Ah, me. Here I sit in my recliner, hairy golden Lhasa Apso Noga under my right elbow. I’m sixty years old. Sixty years old! The half-way point. How did that happen?
It happened long, and it happened fast. I have lived very fast. I have lived several lives in tandem. If you added it up, I’d be at least 180. So I shouldn’t complain about a bit of arthritis here and there, and that my skin seems to be attempting to slide off my bones onto the floor.
Yeah. I was watching G4 skiing the other day. I never watch TV unless I’m at my parents’. For one thing, I don’t have one. For another, I think it’s a waste of my time. I have books to write, blogs to write, paperwork not to get done.
Where was I? Ah yes, G4 in Park City, Utah. I lived in northern Utah for two years. It was heaven, in a way. Everyone walked around in spurs, like Chester in Gunsmoke. Jingle, jingle. I walked around in spurs too. Don’t ever squat with your spurs on!

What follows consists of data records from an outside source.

-- ==== Sys2Proof/Tests/Slice0.lean ====
section
/-! SUPPORT. The model's own tests: the well-formedness smoke test, one word written out for every constructor, one or two
single steps per instruction with results taken from the spec's examples and vectors, and one witness theorem for every
statement that has hypotheses. -/

namespace Sys2Proof.Tests

open Sys2Proof Sys2Proof.Machine

/-! ### Helpers -/

/-- The next state, where there is one. -/
def after (a : Answer) : Option State :=
  match a with
  | .next t => some t
  | .fault _ => none
  | .refused _ => none

/-- A loaded engine whose next record starts with `bytes`, at address 30. -/
def fetching (bytes : List Byte) : State :=
  { State.reset with src := some (List.replicate 30 0 ++ bytes), cur := 30, loaded := true }

/-- A surface of these bytes. -/
def surface (bytes : List Byte) : Memory :=
  match (Memory.zero bytes.length).write 0 bytes with
  | .ok m => m
  | .error _ => .zero 0

/-- A loaded engine with a w × h grid of zeros, about to execute a SendVideo record. -/
def grid (w h : Word16) : State :=
  { fetching [0x06, 0x00, 0x07, 0x01, 0, 0, 0, 0, 0, 0, 0x00, 0x00, 0x00, 0x00] with
    vidInit := true, wBlk := w, hBlk := h, surf := zeroSurfaces w h }

/-- 14 bytes of frame-data header. -/
def header : List Byte := List.replicate 14 0

/-- A literal block: byte k is k. -/
def ramp : List Byte := (List.range 64).map (BitVec.ofNat 8)

/-- A SendVideo in progress at block `b` of a pass, with frame number `fn`. -/
def inPass (s : State) (pass : Pass) (fn : Int) (b lc : Nat) (due : Bool) : State :=
  { s with recon := some { pass := pass, fn := fn, b := b, mc := 0, lc := lc, wordDue := due, skip := .reset, surf := s.surf } }

/-- The block index, literal cursor, pending word and surfaces of the SendVideo in progress. -/
def progress (a : Answer) : Option (Nat × Nat × Bool × Surfaces) :=
  ((after a).bind fun t => t.recon).map fun r => (r.b, r.lc, r.wordDue, r.surf)

/-- Some bytes of a surface of the SendVideo in progress. -/
def shown (a : Answer) (k : Role) (xs : List Nat) : Option (List Byte) :=
  (progress a).map fun p => xs.map (p.2.2.2.get k).byte

/-! ### WellFormed: an ill-formed term for each check -/

/-- R92: payloadLength is 16 bits; R138: a `missized` payload has another size; R102, R105: a short one has fewer bytes than
its fields. -/
theorem test_wf_refuses_payloads :
    (Instr.endStream (List.replicate 65536 0)).wf = false ∧ (Instr.endPacket (List.replicate 65536 0)).wf = false ∧
    (Instr.startAudio (List.replicate 65536 0)).wf = false ∧ (Instr.setMode (List.replicate 65536 0)).wf = false ∧
    (Instr.frameDataV6 (List.replicate 65536 0)).wf = false ∧ (Instr.frameDataV10 (List.replicate 65536 0)).wf = false ∧
    (Instr.skipMap (List.replicate 65536 0)).wf = false ∧ (Instr.decodingMap (List.replicate 65536 0)).wf = false ∧
    (Instr.timer (.missized (List.replicate 65536 0))).wf = false ∧
    (Instr.audioFrame (.fields ⟨0, 0, 0, List.replicate 65530 0⟩)).wf = false ∧
    (Instr.palette (.fields ⟨0, 0, List.replicate 65532 0⟩)).wf = false := by
  simp [Instr.wf, payloadFits, Payload.wfFixed, Payload.wfTail, -List.reduceReplicate]

theorem test_wf_refuses_sizes :
    (Instr.timer (.missized [1, 2, 3, 4, 5, 6])).wf = false ∧
    (Instr.initAudio (.missized [1, 2, 3, 4, 5, 6, 7, 8])).wf = false ∧
    (Instr.initVideo (.missized [1, 2, 3, 4, 5, 6, 7, 8])).wf = false ∧
    (Instr.sendVideo (.missized [1, 2, 3, 4, 5, 6])).wf = false ∧
    (Instr.audioSilent (.missized [1, 2, 3, 4, 5, 6])).wf = false ∧
    (Instr.audioFrame (.missized [1, 2, 3, 4, 5, 6])).wf = false ∧ (Instr.palette (.missized [1, 2, 3, 4])).wf = false := by
  decide

/-- R115: a tag of R93 is not illegal; R110: the zero word is another row. -/
theorem test_wf_refuses_words :
    (Instr.illegal 0 0x0502).wf = false ∧ (Instr.f6Ref1 0).wf = false ∧ (Instr.f6Intra 0).wf = false ∧
    (Instr.f10Nop1 0).wf = false ∧ (Instr.f10Cur 0).wf = false := by decide

/-! ### Decoding: a word written out from 30_encoding.md for every constructor -/

theorem test_decode_framing :
    decodeRecord [0x00, 0x00, 0x00, 0x00] = .ok (.endStream []) ∧
    decodeRecord [0x00, 0x00, 0x01, 0x00, 0x08, 0x00, 0x03, 0x00] = .ok (.endPacket []) ∧
    decodeRecord [0x00, 0x00, 0x02, 0x05] = .ok (.illegal 0 0x0205) := by decide

/-- R96 to R99, R104, R105: the payloads are those of the rules' examples. -/
theorem test_decode_configuration :
    decodeRecord [0x06, 0x00, 0x02, 0x00, 0x35, 0x82, 0x00, 0x00, 0x01, 0x00] = .ok (.timer (.fields ⟨33333, 1⟩)) ∧
    decodeRecord [0x08, 0x00, 0x03, 0x00, 0x00, 0x00, 0x04, 0x00, 0x22, 0x56, 0x34, 0x12] =
      .ok (.initAudio (.fields ⟨0, 4, 22050, 0x1234⟩)) ∧
    decodeRecord [0x00, 0x00, 0x04, 0x00] = .ok (.startAudio []) ∧
    decodeRecord [0x08, 0x00, 0x05, 0x02, 0x28, 0x00, 0x19, 0x01, 0x02, 0x00, 0x00, 0x80] =
      .ok (.initVideo (.fields ⟨40, 0x119, 2, 0x8000⟩)) ∧
    decodeRecord [0x06, 0x00, 0x0A, 0x00, 0x80, 0x02, 0xE0, 0x01, 0x00, 0x00] =
      .ok (.setMode [0x80, 0x02, 0xE0, 0x01, 0x00, 0x00]) ∧
    decodeRecord [0x08, 0x00, 0x0C, 0x00, 0x00, 0x00, 0x01, 0x00, 0x00, 0x15, 0x2A, 0x00] =
      .ok (.palette (.fields ⟨0, 1, [0x00, 0x15, 0x2A, 0x00]⟩)) := by decide

/-- R100 to R103, R106 to R108. -/
theorem test_decode_data :
    decodeRecord [0x02, 0x00, 0x06, 0x00, 0xAB, 0xCD, 0xEF] = .ok (.frameDataV6 [0xAB, 0xCD]) ∧
    decodeRecord [0x06, 0x00, 0x07, 0x01, 0x01, 0x00, 0x02, 0x00, 0x03, 0x00] = .ok (.sendVideo (.fields ⟨1, 2, 3⟩)) ∧
    decodeRecord [0x08, 0x00, 0x08, 0x00, 0x05, 0x00, 0x01, 0x00, 0x02, 0x00, 0x80, 0x7F] =
      .ok (.audioFrame (.fields ⟨5, 1, 2, [0x80, 0x7F]⟩)) ∧
    decodeRecord [0x06, 0x00, 0x09, 0x00, 0x00, 0x00, 0x01, 0x00, 0x10, 0x00] = .ok (.audioSilent (.fields ⟨0, 1, 16⟩)) ∧
    decodeRecord [0x02, 0x00, 0x0E, 0x00, 0x03, 0x00] = .ok (.skipMap [0x03, 0x00]) ∧
    decodeRecord [0x02, 0x00, 0x0F, 0x00, 0xF8, 0xBF] = .ok (.decodingMap [0xF8, 0xBF]) ∧
    decodeRecord [0x00, 0x00, 0x10, 0x00] = .ok (.frameDataV10 []) := by decide

/-- R110: bits 15:0 of 0xC088 are 1 100 0000 1000 1000, so S = 1 and V = 0x4088; 0x3FF8 has S = 0. -/
theorem test_decode_map_words :
    decode .f6Pass1 (.word 0x0000) = .ok .f6Lit ∧ decode .f6Pass1 (.word 0x4000) = .ok (.f6Ref1 0x4000) ∧
    decode .f6Pass2 (.word 0x0000) = .ok .f6Nop2 ∧ decode .f6Pass2 (.word 0xC088) = .ok (.f6Inter 0x4088) ∧
    decode .f6Pass2 (.word 0x7FFF) = .ok (.f6Intra 0x7FFF) ∧ decode .f10Pass1 (.word 0x0000) = .ok .f10Lit ∧
    decode .f10Pass1 (.word 0xBFF8) = .ok (.f10Nop1 0xBFF8) ∧ decode .f10Pass2 (.word 0x0000) = .ok .f10Nop2 ∧
    decode .f10Pass2 (.word 0x3FF8) = .ok (.f10Cur 0x3FF8) ∧ decode .f10Pass2 (.word 0xBFF8) = .ok (.f10Prev 0x3FF8) := by
  decide

/-- R112, R246. -/
theorem test_decode_flags :
    decode .skipFlag (.flag false) = .ok .skipS ∧ decode .skipFlag (.flag true) = .ok .skipN ∧
    decode .showFlag (.flag false) = .ok .skipS ∧ decode .showFlag (.flag true) = .ok .f10Show := by decide

/-- R132: a header or a payload that is not there, and bits of another stream. -/
theorem test_decode_rejects :
    decodeRecord [0x00, 0x00, 0x01] = .error .shortHeader ∧
    decodeRecord [0x02, 0x00, 0x06, 0x00, 0xAB] = .error .shortPayload ∧
    decode .f6Pass1 (.flag true) = .error .wrongStream := by decide

/-- The opcode table's numbering (log entry 9): tag in bits 15..0, payloadLength in bits 31..16. -/
theorem test_table_words :
    decodeTableWord 32 0x00000502 = some (.initVideo (.missized [])) ∧
    decodeTableWord 32 0x00060200 = some (.timer (.fields ⟨0, 0⟩)) ∧
    decodeTableWord 32 0x00000205 = some (.illegal 0 0x0205) ∧ decodeTableWord 16 0xC088 = some (.f6Inter 0x4088) ∧
    decodeTableWord 16 0x0001 = some (.f6Intra 1) ∧ decodeTableWord 8 1 = some .skipN ∧ decodeTableWord 1 0 = some .skipS := by
  decide

/-- A placed word is what the next step runs (log entry 10). -/
theorem test_placed_words :
    (after (step (State.reset.withFetchWord 32 0x00060A00))).map (fun t => (t.cur, t.err)) = some (10, none) ∧
    (after (step (State.reset.withFetchWord 32 0x00000205))).map (fun t => (t.cur, t.err)) = some (0, some .unknownOpcode) ∧
    (progress (step (State.reset.withFetchWord 16 0x4000))).map (fun p => p.1) = some 1 ∧
    (progress (step (State.reset.withFetchWord 8 1))).map (fun p => (p.1, p.2.2.1)) = some (0, true) := by decide

/-! ### Single steps: the results are those of the rules' examples and of 95_test_vectors.md -/

/-- R134. -/
theorem test_end : (after (step (fetching [0, 0, 0, 0]))).map (fun t => (t.done, t.cur)) = some (true, 34) := by decide

/-- R135: the packet header after the record is consumed too. -/
theorem test_endPacket : (after (step (fetching [0, 0, 1, 0, 0x62, 0x01, 0x03, 0x00]))).map
    (fun t => (t.pktLen, t.pktKind, t.cur)) = some (0x0162, 3, 38) := by decide

/-- R150. -/
theorem test_timer : (after (step (fetching [6, 0, 2, 0, 0x35, 0x82, 0, 0, 1, 0]))).map
    (fun t => (t.tmrSet, t.tmrRate, t.tmrSubdiv, t.cur)) = some (true, 33333, 1, 40) := by decide

/-- R151, S4. -/
theorem test_initAudio : (after (step (fetching [8, 0, 3, 0, 0, 0, 0, 0, 0x22, 0x56, 0, 0]))).map
    (fun t => (t.audInit, t.audRate, t.cur)) = some (true, 22050, 42) := by decide

/-- R151: `flags = 0x0004` is accepted, bit 1 is not. -/
theorem test_initAudio_flags :
    (after (exec (.initAudio (.fields ⟨0, 4, 0, 0⟩)) State.reset)).map (fun t => t.err) = some none ∧
    (after (exec (.initAudio (.fields ⟨0, 2, 0, 0⟩)) State.reset)).map (fun t => t.err) = some (some .badConfiguration) := by
  decide

/-- R152. -/
theorem test_startAudio : (after (step (fetching [0, 0, 4, 0]))).map (fun t => (t.cur, t.err)) = some (34, none) := by decide

/-- R153. -/
theorem test_initVideo : (after (step (fetching [8, 0, 5, 2, 1, 0, 1, 0, 0, 0, 0, 0]))).map
    (fun t => (t.vidInit, t.width, t.height, t.surf.r1.len)) = some (true, 8, 8, 64) := by decide

/-- R154. -/
theorem test_setMode : (after (step (fetching [6, 0, 0x0A, 0, 0x80, 2, 0xE0, 1, 0, 0]))).map (fun t => t.cur) = some 40 := by
  decide

/-- R155, S1. -/
theorem test_palette : (after (step (fetching [8, 0, 0x0C, 0, 0, 0, 1, 0, 0x00, 0x15, 0x2A, 0]))).map
    (fun t => (t.pal.take 3, t.palDirty, t.cur)) = some ([0x00, 0x55, 0xAA], true, 42) := by decide +kernel

/-- R113: a source byte with bits 7:6 set. -/
theorem test_palette_expansion : expandChannel 0x3F = 0xFF ∧ expandChannel 0xC1 = 0xC5 := by decide

/-- R170, R173. -/
theorem test_frameData :
    (after (step (fetching [2, 0, 6, 0, 0xAB, 0xCD]))).map (fun t => (t.fd, t.fmt, t.cur)) = some ([0xAB, 0xCD], .v6, 36) ∧
    (after (step (fetching [1, 0, 0x10, 0, 0xAB]))).map (fun t => (t.fd, t.fmt, t.cur)) = some ([0xAB], .v10, 35) := by decide +kernel

/-- R171, R172. -/
theorem test_maps :
    (after (step (fetching [2, 0, 0x0E, 0, 3, 0]))).map (fun t => (t.sm, t.dm, t.cur)) = some ([3, 0], [], 36) ∧
    (after (step (fetching [2, 0, 0x0F, 0, 0xF8, 0xBF]))).map (fun t => (t.sm, t.dm)) = some ([], [0xF8, 0xBF]) := by decide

I brought four of my 19 horses with me when we moved from the horse farm in Ohio out to Utah. We lived in a suburban neighborhood. Instead of manicured back yards people had barns and horse corrals. Us too. You’d look out the window and see somebody riding a horse down the street. It was surreal. Pretty soon I was doing it myself.
Everyone but us was Mormon. I’m used to being the only Hebrew in a Christian environment, but I have never lived in a completely homogeneous population before. It was like a pure culture. That was their intention. They were fascinating people, and I learned a lot from them.
One of the things I learned about was a little-known ski area that was just for the locals. It had over 4000 acres of skiable terrain, 2200 of which were groomed. The rest back bowl.
I started on the Bunny Hill. I learned by watching the three-year-olds fearlessly snowplowing around, without poles. Then I decided to take a lesson.
The instructor took me right up to the top of the mountain. You had to ride three different ski lifts to get there. It was snowing so hard I couldn’t see my skis hanging on the footrest.
I had never been on a real ski lift before, only rope tows. A real ski lift requires swift and precise action to get on and off, if one does not want to find oneself face down in the snow. Getting on was terrifying; getting off, heart-stopping. Every time.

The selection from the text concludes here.